/-! ## Positions and bundles -/

/-- The class of a position (R46). -/
def clsAt (pos : Nat) : Cls :=
  if pos == 0 then .c else if pos ≤ 3 then .a else if pos ≤ 6 then .m else if pos ≤ 10 then .f
  else if pos ≤ 12 then .i else if pos == 13 then .p else if pos == 14 then .e else .x

/-- Words of a position's slot (R46). -/
def slotWords (pos : Nat) : Nat := if 7 ≤ pos && pos ≤ 13 then 2 else 1

/-- The opcode of a slot word (R49-R54). -/
def opAt (pos w : Nat) : Nat := if slotWords pos == 2 then field 63 58 w else field 31 26 w

/-- `sa2`-only forms stand in `sa2`, `mp2`-only forms in `mp2` (R46, code 1). -/
def posOk (pos w : Nat) : Bool :=
  if pos == 1 || pos == 2 then opAt pos w < 0x20
  else if pos == 4 || pos == 5 then opAt pos w < 0x10
  else true

/-- Matrix commands (R9). -/
def isMatrix : Instr → Bool
  | .mlease .. | .mrel | .mcfg | .tload .. | .tstore .. | .tzero .. | .mma .. | .tcvt .. | .tscl .. => true
  | _ => false

/-- The forms that a handler image may not hold (R334). -/
def taskOnly : Instr → Bool
  | .barwt .. | .sigwt .. | .twait .. | .scangap | .fence .pod
  | .send .. | .sends .. | .recv .. | .recvs .. | .mcast ..
  | .bcopy .. | .tcopy .. | .bfill .. | .bchk ..
  | .cboard .. | .calight .. | .ccatch .. | .ccatchv .. | .crepl .. | .crost ..
  | .ifill .. | .ifence | .brswap .. | .trap .. | .cropen .. | .crclose => true
  | i => isMatrix i

/-- The forms of a handler image only (R334). -/
def handlerOnly : Instr → Bool
  | .rft | .rstrt => true
  | _ => false

/-- An opcode that an image of this kind may not hold, whatever the other fields of its word say (R334). -/
def opForbidden (handler : Bool) (pos w : Nat) : Bool :=
  let op := opAt pos w
  match clsAt pos with
  | .c => if handler then op == 0x0A || op == 0x0B else op == 0x0D || op == 0x0E
  | .e => handler && (op < 0x0D || op == 0x12 || op == 0x17 || op == 0x18 || 0x20 ≤ op)
  | .x => handler && (op == 0x05 && field 2 0 w == 4 || (0x06 ≤ op && op ≤ 0x09))
  | _ => false

/-- The literal index a slot word selects, 0 for none (R57). -/
def litField (pos w : Nat) : Nat :=
  match clsAt pos with
  | .c => 0
  | .m => field 10 9 w
  | .x => field 13 12 w
  | _ => field 7 6 w

/-- The header of a bundle (R43). -/
structure Header where
  pm : Nat
  lc : Nat
  rp : Bool
  yp : Bool
  rsv : Bool
  jb : Nat
  dw : Nat
  deriving DecidableEq, Repr

def Header.ofNat (w : Nat) : Header :=
  { pm := field 31 16 w, lc := field 15 14 w, rp := bitOf 13 w, yp := bitOf 12 w, rsv := bitOf 11 w,
    jb := field 10 8 w, dw := field 7 0 w }

/-- The positions present, in ascending order (R43). -/
def Header.positions (h : Header) : List Nat := (List.range 16).filter (fun p => bitOf p h.pm)

/-- Words before the literals (R47). -/
def Header.slotLen (h : Header) : Nat := (h.positions.map slotWords).foldl (· + ·) 1

/-- Words of the bundle (R47). -/
def Header.len (h : Header) : Nat := h.slotLen + h.lc

/-- A bundle as fetched: its header, its slots by position, its literal words, its length. -/
structure Bundle where
  hdr : Header
  slots : List (Nat × Instr)
  lits : List Nat
  deriving DecidableEq, Repr

def Bundle.len (b : Bundle) : Nat := b.hdr.len

/-- Where an image runs: the kind of core and whether it is a handler image (R9, R334). -/
structure Site where
  mx : Bool
  handler : Bool
  deriving DecidableEq, Repr

/-- The slot word at each present position; `rd k` is word `k` of the bundle. -/
def slotWordsOf (rd : Nat → Nat) : List Nat → Nat → List (Nat × Nat)
  | [], _ => []
  | p :: ps, k =>
    if slotWords p == 2 then (p, rd k + 2 ^ 32 * rd (k + 1)) :: slotWordsOf rd ps (k + 2)
    else (p, rd k) :: slotWordsOf rd ps (k + 1)

/-- The verdict on one slot (R66 codes 1 to 5 and 7). -/
def slotVerdict (site : Site) (pos w : Nat) : Verdict :=
  match decodeCls (clsAt pos) w with
  | .bad c => if posOk pos w && !opForbidden site.handler pos w then .bad c else .bad 1
  | .ok i =>
    if !posOk pos w then .bad 1
    else if site.handler && taskOnly i then .bad 1
    else if !site.handler && handlerOnly i then .bad 1
    else if !site.mx && isMatrix i then .bad 7
    else .ok i

def verdictCode : Verdict → Nat
  | .ok _ => 0
  | .bad c => c

/-- The lowest of a bundle's codes 1 to 5 and 7, 0 when it has none (R66). -/
def bundleCode (site : Site) (rd : Nat → Nat) : Nat :=
  let h := Header.ofNat (rd 0)
  let ws := slotWordsOf rd h.positions 1
  let sel := ws.map (fun pw => litField pw.1 pw.2)
  failing ((ck 2 (!h.rsv)) ::
    (ws.map (fun pw => let c := verdictCode (slotVerdict site pw.1 pw.2); (c, c == 0)) ++
     sel.map (fun l => (ck 5 (l ≤ h.lc))) ++
     (List.range h.lc).map (fun j => (ck 5 (sel.contains (j + 1))))))

/-- The slots that decode, by position. -/
def okSlots (site : Site) (ws : List (Nat × Nat)) : List (Nat × Instr) :=
  ws.filterMap fun pw =>
    match slotVerdict site pw.1 pw.2 with
    | .ok i => some (pw.1, i)
    | .bad _ => none

/-- The bundle whose word `k` is `rd k`; its slots are those that decode. -/
def decodeBundle (site : Site) (rd : Nat → Nat) : Bundle :=
  let h := Header.ofNat (rd 0)
  { hdr := h, slots := okSlots site (slotWordsOf rd h.positions 1),
    lits := (List.range h.lc).map (fun j => rd (h.slotLen + j)) }

/-! ## The encoder -/

def srcLs : Src → Nat
  | .reg _ => 0
  | .lit k => k + 1
def srcReg : Src → Nat
  | .reg n => n
  | .lit _ => 0
/-- Bits of a two's-complement field. -/
def bitsOf (k : Nat) (i : Int) : Nat := (i % (2 ^ k : Int)).toNat
def encC (op lo : Nat) : Nat := CWord.toNat { op := op, lo := lo }
def encA (op d a : Nat) (b : Src) (m6 : Nat) : Nat :=
  AWord.toNat { op := op, sd := d, sa := a, sb := srcReg b, ls := srcLs b, m6 := m6 }
def encM (op rt : Nat) (ea : Ea) (q : Nat) : Nat :=
  MWord.toNat (match ea.off with
    | .imm i => { op := op, rt := rt, sb := ea.base, ls := 0, off5 := bitsOf 5 i, q := q }
    | .lit k => { op := op, rt := rt, sb := ea.base, ls := k + 1, off5 := 0, q := q })
def encE (op sa : Nat) (b : Src) (sc m6 : Nat) : Nat :=
  EWord.toNat { op := op, sa := sa, sb := srcReg b, sc := sc, ls := srcLs b, m6 := m6 }
def encX (op s1 : Nat) (b : Src) (k12 : Nat) : Nat :=
  XWord.toNat { op := op, s1 := s1, s2 := srcReg b, ls := srcLs b, k12 := k12 }
def vsrcN : VSrc → Nat
  | .vec r => r.n
  | .lit _ => 0
def vsrcH : VSrc → Nat
  | .vec r => bit r.held
  | .lit _ => 0
def vsrcLs : VSrc → Nat
  | .vec _ => 0
  | .lit k => k + 1
def noReg : VReg := { n := 0, held := false }
def noB : VSrc := .vec noReg
def noG : PredG := { pr := 0, ps := false }
def encV (op fmt rm sat vd : Nat) (a : VReg) (b : VSrc) (c : VReg) (g : PredG) (m6 : Nat) : Nat :=
  VWord.toNat { op := op, fmt := fmt, rm := rm, sat := sat, vd := vd, va := a.n, vb := vsrcN b, vc := c.n,
                ha := bit a.held, hb := vsrcH b, hc := bit c.held, pr := g.pr, ps := bit g.ps,
                ls := vsrcLs b, m6 := m6 }
/-- A scalar or scale operand in the place of `vb`. -/
def asVb : Src → VSrc
  | .reg n => .vec { n := n, held := false }
  | .lit k => .lit k
def asVc (n : Nat) : VReg := { n := n, held := false }
def encF (op : Nat) (f : SfFmt) (rm vd : Nat) (a : VReg) (b : VSrc) (c : VReg) (g : PredG) : Nat :=
  encV op (sfFmtCode f) rm 0 vd a b c g 0
def encI (op : Nat) (f : IFmt) (sat vd : Nat) (a : VReg) (b : VSrc) (g : PredG) : Nat :=
  encV op (iFmtCode f) 0 sat vd a b noReg g 0
def encP (op : Nat) (f : PFmt) (rm sat vd : Nat) (a : VReg) (b : VSrc) (c : VReg) (g : PredG) (m6 : Nat) : Nat :=
  encV op (pFmtCode f) rm sat vd a b c g m6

───

WHAT YOU ARE ASKED TO DO
Send back an exact copy of only the lines from the line with "def Header.slotLen (h" up to and including the line with "(ws.map (fun pw" in the data above.

REPLY TO THE EXERCISE
def Header.slotLen (h : Header) : Nat := (h.positions.map slotWords).foldl (· + ·) 1

/-- Words of the bundle (R47). -/
def Header.len (h : Header) : Nat := h.slotLen + h.lc

/-- A bundle as fetched: its header, its slots by position, its literal words, its length. -/
structure Bundle where
  hdr : Header
  slots : List (Nat × Instr)
  lits : List Nat
  deriving DecidableEq, Repr

def Bundle.len (b : Bundle) : Nat := b.hdr.len

/-- Where an image runs: the kind of core and whether it is a handler image (R9, R334). -/
structure Site where
  mx : Bool
  handler : Bool
  deriving DecidableEq, Repr

/-- The slot word at each present position; `rd k` is word `k` of the bundle. -/
def slotWordsOf (rd : Nat → Nat) : List Nat → Nat → List (Nat × Nat)
  | [], _ => []
  | p :: ps, k =>
    if slotWords p == 2 then (p, rd k + 2 ^ 32 * rd (k + 1)) :: slotWordsOf rd ps (k + 2)
    else (p, rd k) :: slotWordsOf rd ps (k + 1)

/-- The verdict on one slot (R66 codes 1 to 5 and 7). -/
def slotVerdict (site : Site) (pos w : Nat) : Verdict :=
  match decodeCls (clsAt pos) w with
  | .bad c => if posOk pos w && !opForbidden site.handler pos w then .bad c else .bad 1
  | .ok i =>
    if !posOk pos w then .bad 1
    else if site.handler && taskOnly i then .bad 1
    else if !site.handler && handlerOnly i then .bad 1
    else if !site.mx && isMatrix i then .bad 7
    else .ok i

def verdictCode : Verdict → Nat
  | .ok _ => 0
  | .bad c => c

/-- The lowest of a bundle's codes 1 to 5 and 7, 0 when it has none (R66). -/
def bundleCode (site : Site) (rd : Nat → Nat) : Nat :=
  let h := Header.ofNat (rd 0)
  let ws := slotWordsOf rd h.positions 1
  let sel := ws.map (fun pw => litField pw.1 pw.2)
  failing ((ck 2 (!h.rsv)) ::
    (ws.map (fun pw => let c := verdictCode (slotVerdict site pw.1 pw.2); (c, c == 0)) ++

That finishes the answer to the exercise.